Bypass traverse checking
Applies to
- Windows 11
- Windows 10
Learn more about what features and functionality are supported in each Windows edition at Compare Windows 10 Editions.
Describes the best practices, location, values, policy management, and security considerations for the Bypass traverse checking security policy setting.
Reference
This policy setting determines which users (or a process that acts on behalf of the user’s account) have permission to navigate an object path in the NTFS file system or in the registry without being checked for the Traverse Folder special access permission. This user right doesn't allow the user to list the contents of a folder. It only allows the user to traverse folders to access permitted files or subfolders.
Constant: SeChangeNotifyPrivilege
Possible values
- User-defined list of accounts
- Not Defined
Best practices
- Use access–based enumeration when you want to prevent users from seeing any folder or file to which they don't have access.
- Use the default settings of this policy in most cases. If you change the settings, verify your intent through testing.
Location
Computer Configuration\Windows Settings\Security Settings\Local Policies\User Rights Assignment
Default values
The following table lists the actual and effective default policy values. Default values are also listed on the policy’s property page.

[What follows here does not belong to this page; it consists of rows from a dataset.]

-- ==== Sys2Proof/Syntax.lean ====
section
/-! DEFINITION. The commands (spec/30_encoding.md R52; one constructor per row of
spec/opcode_table.json) and the command record on the command port (R50, R51). -/

namespace Sys2Proof

/-- The 17 commands of R52 with the operands their formats name. -/
inductive Instr where
  /-- `SET_CHANNEL chan, volt[0]` (format V, R100). -/
  | setChannel (chan : Chan) (volt : Volt)
  /-- `UPDATE mask` (format M, R102). -/
  | update (mask : Mask)
  /-- `SET_HOLD mask` (format M, R103). -/
  | setHold (mask : Mask)
  /-- `SET_CFG reset, afe_power_down, dac_clr, clr_err` (format C, R106). -/
  | setCfg (reset afePowerDown dacClr clrErr : Bool)
  /-- `SET_LEDS led` (format L, R105). -/
  | setLeds (led : BitVec 8)
  /-- `SET_CONTINUOUS mask` (format M, R104). -/
  | setContinuous (mask : Mask)
  /-- `STAGE_CIC rate` (format R, R107); `rate` is signed. -/
  | stageCic (rate : BitVec 32)
  /-- `APPLY_CIC mask` (format M, R108). -/
  | applyCic (mask : Mask)
  /-- `SET_GROUP chan, [volt[0], ..., volt[nvolt-1]]` (format G, R101). `nvolt` is the count on its
  port (0..63); the ports hold at most 32 voltages. -/
  | setGroup (chan : Chan) (nvolt : BitVec 6) (volts : List Volt)
  /-- `INITIALIZE` (format N, R110). -/
  | initialise
  /-- `DELAY dur` (format D, R109). -/
  | delay (dur : Duration)
  /-- `VOLTAGE_TO_MU volt[0]` (format F, R70). -/
  | voltageToMu (volt : Volt)
  /-- `PACK_GROUP [volt[0], ..., volt[nvolt-1]]` (format P, R74). -/
  | packGroup (nvolt : BitVec 6) (volts : List Volt)
  /-- `ENCODE chan, offs` (format E, R80). -/
  | encode (chan : Chan) (offs : BitVec 8)
  /-- `VALIDATE_GROUP_ALIGNMENT chan, l2w` (format W, R81). -/
  | validateGroupAlignment (chan : Chan) (l2w : BitVec 3)
  /-- `CIC_QUANTIZE rate` (format R, R90); `rate` is signed. -/
  | cicQuantize (rate : BitVec 32)
  /-- `READ addr` (format A, R111). -/
  | read (addr : Address)
deriving DecidableEq, Repr

/-- One record on the command port: the command code and every operand port (R50, R51). `volt` holds
the ports `volt[0]` to `volt[31]`, the first at the head. -/
structure CommandRecord where
  cmdOp   : BitVec 8
  chan    : Chan
  offs    : BitVec 8
  l2w     : BitVec 3
  mask    : Mask
  led     : BitVec 8
  cfgbits : BitVec 4
  rate    : BitVec 32
  addr    : Address
  dur     : Duration
  nvolt   : BitVec 6
  volt    : List Volt
deriving DecidableEq, Repr

/-- Every operand port at zero, under the given command code. -/
def CommandRecord.ofCode (code : BitVec 8) : CommandRecord where
  cmdOp   := code
  chan    := 0
  offs    := 0
  l2w     := 0
  mask    := 0
  led     := 0
  cfgbits := 0
  rate    := 0
  addr    := 0
  dur     := 0
  nvolt   := 0
  volt    := List.replicate 32 0

end Sys2Proof
end

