/-- Everything a command's meaning is made of, for all states of one configuration at once: it ends in error,
with UnsupportedOperation exactly for `READ`; or it completes, with the mirror it computes from the mirror, ports
that report no error, and events that depend on nothing but the command and the configuration. -/
theorem exec_uniform (i : Instr) (c : Config) :
    (∃ e, (e = .unsupportedOperation ↔ ∃ addr, i = .read addr) ∧
      ∀ s : State, s.config = c → exec i s = raiseError s e) ∨
    (∃ (mirror : LevelRegs → LevelRegs) (ports : Nat → ResultPorts) (events : List Event),
      (∀ addr, i ≠ .read addr) ∧ (∀ n, (ports n).err = 0 ∧ (ports n).errInfo = 0) ∧
      ∀ s : State, s.config = c → exec i s = complete (s.withMirror (mirror s.mirror)) (ports s.draws) events) := by
  cases i with
  | setChannel chan volt =>
    cases h : voltageToMu c volt with
    | error e =>
      refine .inl ⟨e, by simp [voltageToMu_error h], fun s hs => ?_⟩
      simp only [exec, execSetChannel, hs, h]; rfl
    | ok mu =>
      refine .inr ⟨id, okPorts, [.wn (dataAddress c chan) (dataWord mu)], by simp, fun _ => ⟨rfl, rfl⟩, fun s hs => ?_⟩
      simp only [exec, execSetChannel, hs, h]; rfl
  | setGroup chan nvolt volts =>
    cases h : groupWrite c chan nvolt volts with
    | error e =>
      refine .inl ⟨e, by rcases groupWrite_error h with rfl | rfl | ⟨_, rfl⟩ <;> simp, fun s hs => ?_⟩
      simp only [exec, execSetGroup, hs, h]; rfl
    | ok words =>
      refine .inr ⟨id, okPorts, [.ww (dataAddress c chan) words], by simp, fun _ => ⟨rfl, rfl⟩, fun s hs => ?_⟩
      simp only [exec, execSetGroup, hs, h]; rfl
  | stageCic rate =>
    cases h : cicQuantize (rateValue rate) with
    | error e =>
      refine .inl ⟨e, by rcases cicQuantize_error h with rfl | rfl <;> simp, fun s hs => ?_⟩
      simp only [exec, execStageCic, h]; rfl
    | ok r =>
      refine .inr ⟨fun m => { m with stagedCic := some (cicFields (cicWord r)) },
        fun n => { okPorts n with resCic := cicWord r, resRate := cicRate r },
        [.wn (globalAddress c 0x26) ((cicWord r).setWidth 32)], by simp, fun _ => ⟨rfl, rfl⟩, fun s hs => ?_⟩
      simp only [exec, execStageCic, hs, h]; rfl
  | voltageToMu volt =>
    cases h : voltageToMu c volt with
    | error e =>
      refine .inl ⟨e, by simp [voltageToMu_error h], fun s hs => ?_⟩
      simp only [exec, execVoltageToMu, hs, h]; rfl
    | ok mu =>
      refine .inr ⟨id, fun n => { okPorts n with resMu := mu }, [], by simp, fun _ => ⟨rfl, rfl⟩, fun s hs => ?_⟩
      simp only [exec, execVoltageToMu, hs, h]; rfl
  | packGroup nvolt volts =>
    cases h : packGroup c nvolt volts with
    | error e =>
      refine .inl ⟨e, by rcases packGroup_error h with rfl | ⟨_, rfl⟩ <;> simp, fun s hs => ?_⟩
      simp only [exec, execPackGroup, hs, h]; rfl
    | ok words =>
      refine .inr ⟨id, fun n => { okPorts n with
        resNwords := BitVec.ofNat 5 words.length, resWords := wordsPort words n }, [], by simp,
        fun _ => ⟨rfl, rfl⟩, fun s hs => ?_⟩
      simp only [exec, execPackGroup, hs, h]; rfl
  | validateGroupAlignment chan l2w =>
    cases h : validateGroupAlignment chan l2w.toNat with
    | error e =>
      refine .inl ⟨e, by rcases validateGroupAlignment_error h with rfl | rfl <;> simp, fun s hs => ?_⟩
      simp only [exec, execValidateGroupAlignment, h]; rfl
    | ok u =>
      refine .inr ⟨id, okPorts, [], by simp, fun _ => ⟨rfl, rfl⟩, fun s hs => ?_⟩
      simp only [exec, execValidateGroupAlignment, h]; rfl
  | cicQuantize rate =>
    cases h : cicQuantize (rateValue rate) with
    | error e =>
      refine .inl ⟨e, by rcases cicQuantize_error h with rfl | rfl <;> simp, fun s hs => ?_⟩
      simp only [exec, execCicQuantize, h]; rfl
    | ok r =>
      refine .inr ⟨id, fun n => { okPorts n with resCic := cicWord r, resRate := cicRate r }, [], by simp,
        fun _ => ⟨rfl, rfl⟩, fun s hs => ?_⟩
      simp only [exec, execCicQuantize, h]; rfl
  | encode chan offs =>
    exact .inr ⟨id, fun n => { okPorts n with resAddr := encodeAddress chan offs }, [], by simp,
      fun _ => ⟨rfl, rfl⟩, fun s hs => rfl⟩
  | update mask =>
    exact .inr ⟨id, okPorts, [.wn (globalAddress c 0x20) mask], by simp, fun _ => ⟨rfl, rfl⟩, fun s hs => hs ▸ rfl⟩
  | applyCic mask =>
    exact .inr ⟨id, okPorts, [.wn (globalAddress c 0x27) mask], by simp, fun _ => ⟨rfl, rfl⟩, fun s hs => hs ▸ rfl⟩
  | delay dur => exact .inr ⟨id, okPorts, [.dl dur], by simp, fun _ => ⟨rfl, rfl⟩, fun s hs => rfl⟩
  | setHold mask =>
    exact .inr ⟨fun m => { m with holdMask := some mask }, okPorts, [.wn (globalAddress c 0x21) mask], by simp,
      fun _ => ⟨rfl, rfl⟩, fun s hs => hs ▸ rfl⟩
  | setCfg reset afePowerDown dacClr clrErr =>
    exact .inr ⟨fun m => { m with cfg := some ⟨reset, afePowerDown, dacClr, clrErr⟩ }, okPorts,
      [.wn (globalAddress c 0x22) (cfgWord ⟨reset, afePowerDown, dacClr, clrErr⟩)], by simp,
      fun _ => ⟨rfl, rfl⟩, fun s hs => hs ▸ rfl⟩
  | setLeds led =>
    exact .inr ⟨fun m => { m with leds := some led }, okPorts, [.wn (globalAddress c 0x23) (ledWord led)], by simp,
      fun _ => ⟨rfl, rfl⟩, fun s hs => hs ▸ rfl⟩
  | setContinuous mask =>
    exact .inr ⟨fun m => { m with continuousMask := some mask }, okPorts, [.wn (globalAddress c 0x25) mask], by simp,
      fun _ => ⟨rfl, rfl⟩, fun s hs => hs ▸ rfl⟩
  | initialise =>
    exact .inr ⟨fun _ => initMirror, okPorts, initEvents c, by simp, fun _ => ⟨rfl, rfl⟩, fun s hs => hs ▸ rfl⟩
  | read addr => exact .inl ⟨.unsupportedOperation, by simp, fun s hs => rfl⟩

end Sys2Proof.Machine
end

| Server type or GPO | Default value |
|---|---|
| Default Domain Policy | Not Defined |
| Default Domain Controller Policy | Administrators Authenticated Users Everyone Local Service Network Service Pre-Windows 2000 Compatible Access |
| Stand-Alone Server Default Settings | Administrators Backup Operators Users Everyone Local Service Network Service |
| Domain Controller Effective Default Settings | Administrators Authenticated Users Everyone Local Service Network Service Pre-Windows 2000 Compatible Access |
| Member Server Effective Default Settings | Administrators Backup Operators Users Everyone Local Service Network Service |
| Client Computer Effective Default Settings | Administrators Backup Operators Users Everyone Local Service Network Service |
Policy management
Permissions to files and folders are controlled through the appropriate configuration of file system access control lists (ACLs). The ability to traverse the folder doesn't provide any Read or Write permissions to the user.
A restart of the computer isn't required for this policy setting to be effective.

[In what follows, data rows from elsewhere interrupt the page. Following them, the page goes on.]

/-! ### The shared operations treat them alike -/

/-- Whether an event is taken hangs on the configuration, the schedule and the bus (R135, I3), what it does to the
trace, the schedule and the register space on nothing else. -/
theorem issueEvent_sameBlock {s t u : State} {e : Event} (hst : sameBlock s t) (h : issueEvent s e = .ok u) :
    ∃ v, issueEvent t e = .ok v ∧ sameBlock u v := by
  obtain ⟨ports, eventPort, device, draws, rfl⟩ := hst
  rcases issueEvent_ok h with ⟨addr, word, w, rfl, hb, hw, rfl⟩ | ⟨addr, words, w, rfl, hb, hw, rfl⟩ | ⟨dur, rfl, rfl⟩
  · exact ⟨_, issueEvent_wn hb hw, ports, eventPort, _, draws, rfl⟩
  · exact ⟨_, issueEvent_ww hb hw, ports, eventPort, _, draws, rfl⟩
  · exact ⟨_, rfl, ports, eventPort, _, _, rfl⟩

theorem issueEvents_sameBlock {s t u : State} {es : List Event} (hst : sameBlock s t) (h : issueEvents s es = .ok u) :
    ∃ v, issueEvents t es = .ok v ∧ sameBlock u v := by
  induction es generalizing s t with
  | nil =>
    cases h
    exact ⟨t, rfl, hst⟩
  | cons e es ih =>
    simp only [issueEvents] at h
    split at h
    · cases h
    · rename_i s' he
      obtain ⟨t', he', hst'⟩ := issueEvent_sameBlock hst he
      simpa only [issueEvents, he'] using ih hst' h

theorem complete_sameBlock {s t u : State} {ports : ResultPorts} {es : List Event} (hst : sameBlock s t)
    (h : complete s ports es = .next u) (ports' : ResultPorts) :
    ∃ v, complete t ports' es = .next v ∧ sameBlock u v := by
  obtain ⟨u', hu', rfl⟩ := complete_next h
  obtain ⟨v', hv', huv⟩ := issueEvents_sameBlock hst hu'
  exact ⟨_, complete_of_issue hv', sameBlock_reported huv _ _ _ _⟩

theorem raiseError_sameBlock {s t u : State} {e : ErrorKind} (hst : sameBlock s t) (h : raiseError s e = .next u) :
    ∃ v, raiseError t e = .next v ∧ sameBlock u v ∧
      u.ports.err = v.ports.err ∧ u.ports.errInfo = v.ports.errInfo := by
  cases h
  exact ⟨_, rfl, sameBlock_reported hst _ _ _ _, rfl, rfl⟩

/-! ### So do every command and every step -/

theorem exec_sameBlock {i : Instr} {s t u : State} (hst : sameBlock s t) (h : exec i s = .next u) :
    ∃ v, exec i t = .next v ∧ sameBlock u v ∧
      u.ports.err = v.ports.err ∧ u.ports.errInfo = v.ports.errInfo := by
  obtain ⟨hconfig, hmirror, -⟩ := sameBlock_frame hst
  rcases exec_uniform i s.config with ⟨e, -, hraise⟩ | ⟨mirror, ports, events, -, hports, hcomplete⟩
  · rw [hraise s rfl] at h
    rw [hraise t hconfig]
    exact raiseError_sameBlock hst h
  · rw [hcomplete s rfl] at h
    rw [hcomplete t hconfig, hmirror]
    obtain ⟨v, hv, huv⟩ := complete_sameBlock (sameBlock_withMirror hst _) h (ports t.draws)
    obtain ⟨herr, hinfo⟩ := hports s.draws
    obtain ⟨herr', hinfo'⟩ := hports t.draws
    refine ⟨v, hv, huv, ?_⟩
    rw [complete_ports h, complete_ports hv, herr, hinfo, herr', hinfo']
    exact ⟨rfl, rfl⟩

Any change to the user rights assignment for an account becomes effective the next time the owner of the account logs on.
Group Policy
Settings are applied in the following order through a Group Policy Object (GPO), which will overwrite settings on the local computer at the next Group Policy update:
- Local policy settings
- Site policy settings
- Domain policy settings
- OU policy settings
When a local setting is greyed out, it indicates that a GPO currently controls that setting.
Security considerations
This section describes how an attacker might exploit a feature or its configuration, how to implement the countermeasure, and the possible negative consequences of countermeasure implementation.
Vulnerability
The default configuration for the Bypass traverse checking setting is to allow all users to bypass traverse checking. Permissions to files and folders are controlled through the appropriate configuration of file system access control lists (ACLs) because the ability to traverse the folder doesn't provide any Read or Write permissions to the user. The only scenario in which the default configuration could lead to a mishap would be if the administrator who configures permissions doesn't understand how this policy setting works. For example, the administrator might expect that users who are unable to access a folder are unable to access the contents of any child folders. Such a situation is unlikely, and, therefore, this vulnerability presents little risk.
Countermeasure
Organizations that are concerned about security may want to remove the Everyone group from the list of groups that have the Bypass traverse checking user right. Taking explicit control over traversal assignments can be an effective way to limit access to sensitive information. Access–based enumeration can also be used. If you use access–based enumeration, users can't see any folder or file to which they don't have access. For more info about this feature, see Access-based Enumeration.
Potential impact
The Windows operating systems and many applications were designed with the expectation that anyone who can legitimately access the computer will have this user right. Therefore, we recommend that you thoroughly test any changes to assignments of the Bypass traverse checking user right before you make such changes to production systems. In particular, IIS requires this user right to be assigned to the Network Service, Local Service, IIS_WPG, IUSR_<ComputerName>, and IWAM_<ComputerName> accounts. (It must also be assigned to the ASPNET account through its membership in the Users group.) We recommend that you leave this policy setting at its default configuration.